Daphne du Maurier ünlü alıntılar

son güncelleme : 5 Eylül 2024

other language: spanish | czech | german | french | italian | slovak | turkish | ukrainian | dutch | russian | portuguese

Daphne du Maurier
  • Ama lüks bana hiç hitap etmedi, basit şeyleri, kitapları, yalnız kalmayı veya anlayan biriyle olmayı seviyorum.

  • Mutluluk, değer verilmesi gereken bir mülk değildir, bir düşünce kalitesidir, bir zihin halidir.

  • Hepimiz dünün hayaletleriyiz ve yarının hayaleti bizi hem güneş ışığında hem de gölgede bekliyor, zaman zaman loş algılanıyor, asla tamamen kaybolmuyor.

  • Kadınlar aşkın bir roman, erkeklerin kısa bir hikaye olmasını ister.

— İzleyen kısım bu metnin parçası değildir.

/-- A strobe carries the current scan number and the site time, and the number then goes up by one, wrapping (R2, R10). The pending mark's
count and, in LOCKED, the holdover timer's go up by one, and every former's expiry limit is worked out from the row spacing in use (R4, R5,
R55, R71). The loop levels it brings are kept (log 5). What the strobe before had made due is taken first, an expired mark and holdover
timer among it (log 2). Site time, the trim, the error, the unmarked count, the accumulators (log 24), the arbiter and the queue are as
before. With nothing due, every count of strobes advances and stays at its last value: the silence count to 4, not in DOWN; each lane's
pending count of samples that differ from its debounced loop to 4, back to 0 at one that does not, its present time count while the loop is
present to 960,000, its close timer and its trigger pulse to their limits; the stale timers to 24,000; the held time of a HELD lane, whose
last strobe makes the lane's loss due (log 2); the run's two timers to 14,400,000 and 2,400,000; and the lease to 960,000 (R14, R80, R82,
R91, R92, R96, R116, R135, R136, R176). Nothing else then changes but what the delivery of a scan does, which is the next statement's. -/
def Obligations.StrobeNumbersScans : Prop :=
  ∀ (s : State) (loops : BitVec 6), ∃ t, exec (.scanStrobe loops) s = .next t ∧
    t.sck = { s.sck with
      present := s.sck.scan, scan := s.sck.scan + 1, strobeTime := s.sck.time
      mark := (s.sck.mark.filter fun m => decide (m.strobes < 12000)).map fun m => ⟨m.sec, m.strobes + 1⟩
      timeState := if s.sck.timeState = .locked ∧ s.sck.holdover.any (fun n => decide (80000 ≤ n)) = true then .holdover
        else s.sck.timeState
      holdover := if s.sck.timeState = .locked then s.sck.holdover.map (fun n => if n < 80000 then n + 1 else n)
        else s.sck.holdover } ∧
    (∀ l, (t.former l).limit = ((s.laneSet l).rowSpacing * 12800 + 55) / 56) ∧
    t.lines = { s.lines with loops := loops } ∧ Agree s t .pending ∧ Agree s t .sea ∧ Agree s t .startCause ∧
    Agree s t .freeCount ∧
    (settle s = s →
      let upTo (most n : Nat) : Nat := min most (n + 1)
      let ticked (k : Timer) : Timer := { k with count := upTo k.limit k.count }
      t.slr.silence = (if s.slr.state = .down then s.slr.silence else upTo 4 s.slr.silence) ∧
      (∀ l,
        let b := s.builder l
        let a := s.laneTemp l
        t.builder l = { b with
          pend := if loops.getLsbD ((s.laneSet l).loopLine - 1) = b.present then 0 else upTo 4 b.pend
          presentCount := if b.present then upTo 960000 b.presentCount else b.presentCount
          ctx := { b.ctx with timer := b.ctx.timer.map ticked }
          pulse := b.pulse.map ticked } ∧
        (a.source ≠ .held ∨ 7200000 ≤ a.held → t.laneTemp l = a) ∧
        (a.source = .held → a.held + 1 < 7200000 → t.laneTemp l = { a with held := a.held + 1 }) ∧
        (a.source = .held → a.held + 1 = 7200000 → t.laneTemp l = { a with lostDue := true }) ∧
        t.former l = { s.former l with limit := (t.former l).limit }) ∧
      (∀ p, t.ptm.probe.get p = { s.ptm.probe.get p with
        stale := (s.ptm.probe.get p).stale.map (upTo 24000), sum := (t.ptm.probe.get p).sum, count := (t.ptm.probe.get p).count }) ∧
      t.rru = { s.rru with armed := s.rru.armed.map (upTo 14400000), pendTimer := s.rru.pendTimer.map (upTo 2400000) } ∧
      t.sst = { s.sst with edit := s.sst.edit.map fun e => { e with lease := upTo 960000 e.lease } } ∧
      AgreeOutside [.lines, .sck, .slr, .cc, .axf, .vb, .ptm, .rru, .port, .sst] s t)

/-! ### Scan link -/

/-- A strobe with nothing due. In DOWN and ALIGNING it reads and delivers nothing: the read position, the buffer and all else of the link
but its silence count, the conditioners, the conversions and the ports stay as they are. In RUNNING, a scan at the read position is
consumed and handed to every conditioner and the monitor, with SLIP exactly when a slip was pending; a fill entry is consumed and hands on
nothing; each change of the occupancy updates the margin latches. An empty buffer is a slip: it is counted and latched as "scan link", and
the scan delivered last, if there is one, is handed on again with SLIP (R15 to R18, R74). -/
def Obligations.StrobeDeliversScan : Prop :=
  (∀ (s : State) (loops : BitVec 6), settle s = s → s.slr.state ≠ .running →
    ∃ t, exec (.scanStrobe loops) s = .next t ∧ t.slr = { s.slr with silence := t.slr.silence } ∧ t.cc = s.cc ∧ t.port = s.port ∧
      t.ptm.slotRef = s.ptm.slotRef ∧ t.ptm.discards = s.ptm.discards ∧
      ∀ p, (t.ptm.probe.get p).sum = (s.ptm.probe.get p).sum ∧ (t.ptm.probe.get p).count = (s.ptm.probe.get p).count) ∧
  (∀ (s : State) (loops : BitVec 6), settle s = s → s.slr.state = .running →
    ∃ t, exec (.scanStrobe loops) s = .next t ∧
      (let handed (d : Scan) (slip : Bool) : Prop := ConversionTaken d slip s t ∧
         ∀ c, t.conditioner c = (s.conditioner c).scan (s.laneSet c.lane).fir (s.channelSet c) (getCh d.samples c).toInt
           (d.status.getLsbD c.index) slip s.sck.scan s.sck.time
       let quiet : Prop := t.cc = s.cc ∧ t.ptm.slotRef = s.ptm.slotRef ∧
         ∀ p, (t.ptm.probe.get p).sum = (s.ptm.probe.get p).sum ∧ (t.ptm.probe.get p).count = (s.ptm.probe.get p).count
       let consumed : Prop := t.slr.buf = s.slr.buf.set s.slr.rd .empty ∧ t.slr.rd = (s.slr.rd + 1) % 16 ∧
         t.slr.occ = s.slr.occ - 1 ∧ t.slr.slips = s.slr.slips ∧ MarginsLatched (s.slr.occ - 1) s t
       (∀ d, 0 < s.slr.occ → s.slr.buf[s.slr.rd]? = some (.scan d) →
         consumed ∧ handed d s.slr.slipPending ∧ t.slr.slipPending = false ∧ t.slr.lastScan = some d) ∧
       (0 < s.slr.occ → s.slr.buf[s.slr.rd]? = some .fill →
         consumed ∧ quiet ∧ t.slr.slipPending = s.slr.slipPending ∧ t.slr.lastScan = s.slr.lastScan) ∧
       (s.slr.occ = 0 →
         t.slr.buf = s.slr.buf ∧ t.slr.rd = s.slr.rd ∧ t.slr.occ = 0 ∧ t.slr.slipPending = false ∧
         t.slr.slips = min 65535 (s.slr.slips + 1) ∧ t.slr.lastScan = s.slr.lastScan ∧
         (∀ p, hasAny (t.sitePort p).details Detail.scanLink.mask = true) ∧
         (∀ d, s.slr.lastScan = some d → handed d true) ∧ (s.slr.lastScan = none → quiet))))

/-- A tagged word in wide mode in DOWN or ALIGNING, or the second of two tagged halves in narrow mode in ALIGNING, is the first marker:
RUNNING, the write position set to the read position plus the offset modulo 16, the entries between made fill entries, the occupancy
the offset with its margin latches, nothing pending, and the silence count restarted. A first tagged half waits for the second, and an
untagged arrival leaves the search at its beginning, both in ALIGNING (R11, R12, R14, R17). -/
def Obligations.MarkerStartsRunning : Prop :=
  ∀ (s : State) (v : Word16), s.slr.state ≠ .running →
    (let started (units : List Word16) : Prop :=
       ∃ t, exec (.linkArrival true v) s = .next t ∧
         t.slr.state = .running ∧ t.slr.rd = s.slr.rd ∧ t.slr.wr = (s.slr.rd + s.site.bufferOffset) % 16 ∧
         t.slr.occ = s.site.bufferOffset ∧ t.slr.slipPending = false ∧ t.slr.partialScan = units ∧ t.slr.silence = 0 ∧
         t.slr.slips = s.slr.slips ∧ t.slr.lastScan = none ∧ MarginsLatched s.site.bufferOffset s t ∧
         (s.slr.buf.length = 16 → s.slr.rd < 16 → s.site.bufferOffset ≤ 16 → ∀ i, i < 16 →
           t.slr.buf[i]? = if (i + 16 - s.slr.rd) % 16 < s.site.bufferOffset then some .fill else s.slr.buf[i]?) ∧
         AgreeOutside [.slr, .port] s t
     (s.site.linkMode = .wide → started [v]) ∧
     (s.site.linkMode = .narrow → s.slr.state = .aligning → s.slr.halfMarker = true → started [v, v]) ∧
     (s.site.linkMode = .narrow → (s.slr.state = .down ∨ s.slr.halfMarker = false) →
       ∃ t, exec (.linkArrival true v) s = .next t ∧
         t.slr = { s.slr with state := .aligning, halfMarker := true, silence := 0 } ∧ AgreeOutside [.slr] s t)) ∧
    (∃ t, exec (.linkArrival false v) s = .next t ∧ (s.site.linkMode = .narrow → t.slr.halfMarker = false) ∧
      t.slr = { s.slr with state := .aligning, silence := 0, halfMarker := t.slr.halfMarker } ∧ AgreeOutside [.slr] s t)

/-- In RUNNING an arrival of the right kind joins the scan being assembled: tagged at the marker's one word, or two halves, and untagged
after it (R13). The last one completes it, with the channels, the conversion and the status word in the order of their units, high half
first in narrow mode, where a half is the low 8 bits of its arrival (log 29): below occupancy 16 it is written at the write position,
which advances with the occupancy and its margin latches; at 16 it is discarded, a slip is pending, counted and latched as "scan link" at
every port (R11, R15, R17). -/
def Obligations.CompletedScanIsBuffered : Prop :=
  ∀ (s : State) (v : Word16), s.slr.state = .running →
    let wide := s.site.linkMode = .wide
    let n := s.slr.partialScan.length
    let units := s.slr.partialScan ++ [v]
    let word (k : Nat) : Nat :=
      if wide then (units.getD k 0).toNat
      else (units.getD (2 * k) 0).toNat % 256 * 256 + (units.getD (2 * k + 1) 0).toNat % 256
    (n < (if wide then 1 else 2) →
      ∃ t, exec (.linkArrival true v) s = .next t ∧ t.slr = { s.slr with partialScan := units, silence := 0 } ∧
        AgreeOutside [.slr] s t) ∧
    ((if wide then 1 else 2) ≤ n → n + 1 < (if wide then 15 else 30) →
      ∃ t, exec (.linkArrival false v) s = .next t ∧ t.slr = { s.slr with partialScan := units, silence := 0 } ∧
        AgreeOutside [.slr] s t) ∧
    (n + 1 = (if wide then 15 else 30) →
      ∃ t, exec (.linkArrival false v) s = .next t ∧ t.slr.partialScan = [] ∧ t.slr.silence = 0 ∧
        (s.slr.occ < 16 →
          (∃ d, t.slr.buf = s.slr.buf.set s.slr.wr (.scan d) ∧ (∀ c, (getCh d.samples c).toNat = word (c.index + 1)) ∧
            d.conversion.toNat = word 13 ∧ d.status.toNat = word 14) ∧
          t.slr.wr = (s.slr.wr + 1) % 16 ∧ t.slr.occ = s.slr.occ + 1 ∧ t.slr.slips = s.slr.slips ∧
          t.slr.slipPending = s.slr.slipPending ∧ MarginsLatched (s.slr.occ + 1) s t) ∧
        (¬ s.slr.occ < 16 →
          t.slr.buf = s.slr.buf ∧ t.slr.wr = s.slr.wr ∧ t.slr.occ = s.slr.occ ∧ t.slr.slipPending = true ∧
          t.slr.slips = min 65535 (s.slr.slips + 1) ∧ ∀ p, t.sitePort p = (s.sitePort p).latchDetail .scanLink) ∧
        AgreeOutside [.slr, .port] s t)

/-- The fourth strobe without an arrival takes the link DOWN, from ALIGNING with nothing else, from RUNNING with the buffer emptied and
the loss told along the whole data path. A framing error, an untagged arrival where the marker belongs or a tagged one after it, takes
RUNNING to ALIGNING with the same consequences, and a tagged word of wide mode is then at once the first marker. The loss flushes the
formers: the halves and U entries held become unpaired axles in the order of their instants, counted for channel health, and reach the
builder before the notice, which seals the lane's vehicle with LINK_LOSS and continues it (R13, R14, R19, R32, R67 to R70, R76, R98, R102,
R104; lanes in order, log 36; equal instants, and the last check of R98 after the notice, log 11; a due end of a pulse goes with it, log 37,
and a due reading, log 41; that a second loss drops a continuation that has no axle yet is log 13, since R104 does not speak of a second
disturbance). -/
def Obligations.LinkLossEmptiesDataPath : Prop :=
  (∀ s : State, s.slr.silence = 4 → s.slr.state ≠ .down →
    ∃ t, exec .linkSilence s = .next t ∧ t.slr.state = .down ∧ t.slr.rd = s.slr.rd ∧ t.slr.wr = s.slr.wr ∧
      t.slr.partialScan = [] ∧ t.slr.slips = s.slr.slips ∧
      (s.slr.state = .aligning → AgreeOutside [.slr] s t) ∧
      (s.slr.state = .running →
        t.slr.buf = List.replicate 16 .empty ∧ t.slr.occ = 0 ∧ t.slr.slipPending = false ∧
        DataPathEmptied s t ∧ AgreeOutside trafficChanges s t)) ∧
  (∀ (s : State) (tagged : Bool) (v : Word16), s.slr.state = .running →
    tagged ≠ decide (s.slr.partialScan.length < (if s.site.linkMode = .wide then 1 else 2)) →
    ∃ t, exec (.linkArrival tagged v) s = .next t ∧ t.slr.rd = s.slr.rd ∧ t.slr.silence = 0 ∧ t.slr.slips = s.slr.slips ∧
      (tagged = false ∨ s.site.linkMode = .narrow →
        t.slr.state = .aligning ∧ t.slr.buf = List.replicate 16 .empty ∧ t.slr.occ = 0 ∧ t.slr.partialScan = [] ∧
        t.slr.halfMarker = tagged) ∧
      (tagged = true → s.site.linkMode = .wide →
        t.slr.state = .running ∧ t.slr.occ = s.site.bufferOffset ∧ t.slr.partialScan = [v]) ∧
      DataPathEmptied s t ∧ AgreeOutside trafficChanges s t)

/-! ### Channel conditioners -/

/-- A delivered scan at a conditioner. In DISABLED nothing. Otherwise the sample is filtered over the history, which is primed with it
when empty, and joins it; the deviation is taken from the baseline before the scan. ACQUIRE seeds the baseline and then takes fast
steps, RECOVER fast steps, IDLE a slow step unless the deviation is above T_on, which starts a pulse; in PULSE and TAIL the baseline is
frozen, a span of 4,000 comes before all else, a deviation of at least T_off is a pulse scan with what was tentative merged first, and
the H-th scan below it ends the pulse (R23 to R31, R33, R43). That ACQUIRE and RECOVER complete, and a pulse ends or is abandoned, is
made due for the event's own command (log 2). -/
def Obligations.ConditionerTakesScan : Prop :=
  ∀ (c : Conditioner) (fir : Fir) (cfg : ChannelSettings) (x : Int) (overrange slip : Bool) (n : Word32) (time : SiteTime),
    let u := c.scan fir cfg x overrange slip n time
    let hist := if c.hist = [] then List.replicate 10 x else c.hist
    let past (j : Nat) : Int := hist.getD (j - 1) 0
    let raw := (fir.c0 * (x + past 10) + fir.c1 * (past 1 + past 9) + fir.c2 * (past 2 + past 8) + fir.c3 * (past 3 + past 7) +
      fir.c4 * (past 4 + past 6) + fir.c5 * past 5 + 2048) / 4096
    let y := max (-32768) (min 32767 raw)
    let d := y - c.b64 / 64
    let sat : Bool := decide (raw ≠ y) || overrange
    let fast := c.b64 + (64 * y - c.b64) / 8
    let c' := { c with hist := x :: hist.take 9, due := .none }
    let j := (n - c.startScan).toNat
    (c.state = .disabled → u = c) ∧
    (c.state = .acquire → u = { c' with
      b64 := if c.acq = 0 then 64 * y else fast, acq := min 512 (c.acq + 1), due := if 511 ≤ c.acq then .acquireComplete else .none }) ∧
    (c.state = .recover → u = { c' with
      b64 := fast, recCount := min 256 (c.recCount + 1), due := if 255 ≤ c.recCount then .recoverComplete else .none }) ∧
    (c.state = .idle → d ≤ cfg.tOn → u = { c' with b64 := c.b64 + (64 * y - c.b64) / 64 }) ∧
    (c.state = .idle → cfg.tOn < d → u = { c' with
      state := .pulse, startScan := n, startTime := time, tail := 0, com := ⟨d, 0, d, 0, sat, slip⟩, ten := ⟨0, 0, false, false⟩ }) ∧
    (c.state = .pulse ∨ c.state = .tail →
      (4000 ≤ j → u = { c' with due := .abandon }) ∧
      (j < 4000 → cfg.tOff ≤ d → u = { c' with
        state := .pulse, tail := 0, ten := ⟨0, 0, false, false⟩
        com := ⟨c.com.area + c.ten.area + d, c.com.moment + c.ten.moment + j * d, max c.com.peak d, j,
          c.com.sat || c.ten.sat || sat, c.com.slip || c.ten.slip || slip⟩ }) ∧
      (j < 4000 → d < cfg.tOff → c.tail + 1 < cfg.hold → u = { c' with
        state := .tail, tail := c.tail + 1
        ten := ⟨c.ten.area + d, c.ten.moment + j * d, c.ten.sat || sat, c.ten.slip || slip⟩ }) ∧
      (j < 4000 → d < cfg.tOff → cfg.hold ≤ c.tail + 1 → u = { c' with due := .pulseEnd }))
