-- ==== Sys2Proof/Laws/Frames.lean ====
section
/-! SUPPORT. What the operations along the data path (receiver, conditioners, axle formers, vehicle builders, monitor) can change:
for each operation the parts of State it may touch, every other part being as before; and what the upstream list's operations give. -/

namespace Sys2Proof.Machine

/-! ### Agreement outside named parts -/

theorem AgreeOutside.refl (L : List Part) (s : State) : AgreeOutside L s s := by
  intro x _; cases x <;> rfl

theorem AgreeOutside.trans {L : List Part} {s t u : State} (h : AgreeOutside L s t) (k : AgreeOutside L t u) :
    AgreeOutside L s u := by
  intro x hx
  have a := h x hx
  have b := k x hx
  cases x <;> exact Eq.trans b a

theorem AgreeOutside.mono {L M : List Part} {s t : State} (h : AgreeOutside L s t) (sub : ∀ x ∈ L, x ∈ M) :
    AgreeOutside M s t := fun x hx => h x fun hl => hx (sub x hl)

theorem agreeOutside_foldl {α : Type} {L : List Part} (f : State → α → State) (h : ∀ s a, AgreeOutside L s (f s a)) :
    ∀ (xs : List α) (s : State), AgreeOutside L s (xs.foldl f s)
  | [], s => .refl L s
  | a :: rest, s => (h s a).trans (agreeOutside_foldl f h rest (f s a))

theorem agreeOutside_ite {L : List Part} {s t u : State} (c : Prop) [Decidable c] (h : AgreeOutside L s t)
    (k : AgreeOutside L s u) : AgreeOutside L s (if c then t else u) := by split <;> assumption

theorem sealing_in_former : ∀ x ∈ sealingChanges, x ∈ formerChanges := by decide
theorem former_in_traffic : ∀ x ∈ formerChanges, x ∈ trafficChanges := by decide
theorem sealing_in_traffic : ∀ x ∈ sealingChanges, x ∈ trafficChanges := by decide

/-! ### Latching -/

theorem latchDetailIf_frame (b : Bool) (d : Detail) (s : State) : AgreeOutside [.port] s (latchDetailIf b d s) := by
  intro x hx; cases x <;> simp_all [Agree]

theorem latchDetail_frame (d : Detail) (s : State) : AgreeOutside [.port] s (latchDetail d s) := by
  intro x hx; cases x <;> simp_all [Agree]

/-! ### The takers of an announcement (R117) -/

theorem queueTake_frame (a : Announcement) (s : State) : AgreeOutside [.rst, .port] s (queueTake a s) := by
  intro x hx; unfold queueTake; split <;> cases x <;> simp_all [Agree]

theorem runTake_frame (a : Announcement) (s : State) : AgreeOutside [.rru, .port] s (runTake a s) := by
  intro x hx; unfold runTake; dsimp only; repeat' split
  all_goals (cases x <;> simp_all [Agree])

theorem latchDriftProposal_frame (s : State) : AgreeOutside [.port] s (latchDriftProposal s) := by
  intro x hx; cases x <;> simp_all [Agree, latchDriftProposal]
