-- ==== Sys2Proof/Tests/Slice0.lean ====
section
/-! SUPPORT. Tests on fixed values. The expected results of the first part are the manual's own worked examples and tables; the
second part shows, for each statement with hypotheses, a state and operands that meet them. -/

namespace Sys2Proof.Tests

open Machine

/-! ### Words and well-formed commands -/

/-- No row of the table has bits, so no word spells a command. -/
theorem test_no_word_spells_a_command : decodeTableWord 8 0 = none := rfl

/-- A request whose first byte carries the reply mark is ill formed (R183). -/
theorem test_wf_reply_mark : (Instr.identify .a 0x81 []).wf = false := by decide
/-- A request whose payload exceeds 1,024 bytes is ill formed (R159). -/
theorem test_wf_long_payload : (Instr.release .a 1 (List.replicate 1025 0)).wf = false := by
  simp only [Instr.wf, requestOk, List.length_replicate]; decide
/-- A code the unit knows is not an unknown one (R166). -/
theorem test_wf_known_code : (Instr.unknownRequest .a 1 28 []).wf = false := by decide
set_option maxRecDepth 4000 in
/-- A frame whose CRC agrees is no CRC error (R162). -/
theorem test_wf_good_crc : (Instr.frameCrcError .a (buildFrame 1 1 [])).wf = false := by decide
/-- A frame cut short is no completed frame (R161). -/
theorem test_wf_short_frame : (Instr.frameCrcError .a [1, 1, 0, 0, 7]).wf = false := by decide
/-- The reply of another unit carries the reply mark (R162). -/
theorem test_wf_other_reply : (Instr.otherUnitReply .a 0x01 0 []).wf = false := by decide
/-- A request for no one here carries no reply mark (R165). -/
theorem test_wf_not_addressed : (Instr.frameNotAddressed .a 0x80 1 []).wf = false := by decide
/-- A length of 1,024 is no framing error (R161). -/
theorem test_wf_length_allowed : (Instr.framingError .a [1, 6, 4, 0] false).wf = false := by decide
/-- A gap ends a frame that is not complete, not a whole one (R161). -/
theorem test_wf_gap_after_whole : (Instr.frameGapTimeout .a (buildFrame 1 1 [])).wf = false := by decide
/-- A good request is well formed. -/
theorem test_wf_request : (Instr.driftApply .a 1 [2] true).wf = true := by decide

  • Keşke otuz altı yaşında bir kadın olsaydım, bir dizi inciyle siyah saten giymiş olsaydım.

  • Şu damlayan çörekleri şimdi görebiliyorum. Küçük gevrek kızarmış ekmek dilimleri ve sıcak, lapa lapa çörekler. Doğası bilinmeyen, gizemli aromalı ve oldukça nefis sandviçler ve o çok özel zencefilli kurabiye. Ağızda eriyen melek pastası ve onun oldukça tıknaz arkadaşı, kabuğu ve kuru üzümle dolup taşıyor. Orada aç bir aileyi bir hafta tutacak kadar yiyecek vardı.

  • Her an, içinde sonluluğun özüne sahip olan değerli bir şeydi.

  • Hayat bir dizi selam ve vedaydı, biri her zaman bir şeye, birine veda ediyordu.

  • Meydan okuma olarak gelen her güne bir cesaret testi olarak bakın. Acı, belirgin bir sebep olmaksızın, bazı günler diğerlerinden daha kötü dalgalar halinde gelecektir. Acıyı kabullen. Yavaş yavaş, ilk başta ustalaşması imkansız görünen acı ve yalnızlıktan doğan yeni bir güç, yeni bir vizyon bulacaksınız.

  • Erkekler benim tatlı çocuğumu hayal ettiğinden daha basittir. Ama kadınların çarpık, dolambaçlı zihinlerinde olup bitenler herkesi şaşkına çevirirdi.

  • ... yavaş deniz kıyıyı emip sonra geri çekilirken, deniz yosunu şeridini çıplak bırakıp çakıl çalkalanırken, deniz kuşları yarıştı ve sahillere koştu. Sonra aynı uçma dürtüsü onları da ele geçirdi. Ağlamak, ıslık çalmak, aramak, sakin denizi süzdüler ve kıyıdan ayrıldılar. Acele edin, acele edin, acele edin ve başlayın; ama nerede ve ne amaçla? Sonbaharın huzursuz dürtüsü, tatmin edici olmayan, hüzünlü, üzerlerine bir büyü yapmıştı ve akın etmeli, direksiyona geçmeli ve ağlamalılar; Kış gelmeden kendilerini harekete geçirmeliler.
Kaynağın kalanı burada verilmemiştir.